LXXtargum Izquierda: Papiro egipcio, siglo II d.C., traducción LXX. Derecha: Los tárgumim, escritos en arameo, también incluyeron los comentarios, explicaciones y paráfrasis que forman la base de las Escrituras judías: el Tanak (la Biblia hebrea) y el Talmud (Mishná, Guemará, Halajá, Hagadá, y otras)

También la traducción al griego, conocida como Septuaginta (LXX), obedecía a necesidades del pueblo judío en la diáspora. El trabajo comenzó alrededor de 325 a.C. y concluyó en 132 a.C. Fuera de los textos de origen hebreo, la LXX contiene varios libros redactados en el griego alejandrino de su época. Con ella, por primera vez la Biblia se hizo accesible a un círculo de lectores mucho más extenso que la comunidad judía misma.
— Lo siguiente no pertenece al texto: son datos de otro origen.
/-- The PROGREF bits that a refusal set stand as well (R273). -/
def State.progrefFrom (s t : State) : List Nat → State
  | [] => s
  | n :: ns => State.progrefFrom (if t.on (F.WVn_STAT_PROGREF n) && !s.on (F.WVn_STAT_PROGREF n) then s.wr (F.WVn_STAT_PROGREF n) 1 else s) t ns

/-- A write of whole words that is applied whole or answered with its first failure and changes nothing (R153). -/
def State.writeAll (s : State) (src : Src) (cls off : Nat) (ws : List Word) : State × Status :=
  match s.writeWords src cls off ws with
  | (t, .ok) => (t, .ok)
  | (t, st) => ((s.refusalOnly t).progrefFrom t (if cls = 4 then [off / 0x400] else []), st)

/-- Words that bytes spell, byte 0 lowest (R150). -/
def wordsOf (bs : List Byte) : Nat → List Word
  | 0 => []
  | k + 1 => BitVec.ofNat 32 (leAt bs 0 4) :: wordsOf (bs.drop 4) k

/-- Bytes of words. -/
def bytesOf (ws : List Word) : List Byte := ws.flatMap fun w => leBytes w.toNat 4

end Sys2Proof.Machine
end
En cuanto al Nuevo Testamento, le favoreció haber sido redactado en el lenguaje más difundido de la región del mundo donde nació: el koiné de la comunidad grecopararlante, difundido sobre todo el oriente del Imperio Romano y de dominio de las personas educadas hasta más allá de sus límites. En secuencia a la declaración del cristianismo como religión única del Imperio Romano por el emperador Teodosio II. en 380, Dámaso, obispo de Roma, encargó a Jerónimo, un destacado miembro del concejo episcopal, una nueva edición de la Biblia en latín. Usando fuentes hebreas, arameas y la LXX para el Antiguo Testamento, y los textos cuasi canonizados del Nuevo Testamento, la Biblia final que entregó obtuvo tanta popularidad entre los creyentes que se le dio el nombre de Vulgata.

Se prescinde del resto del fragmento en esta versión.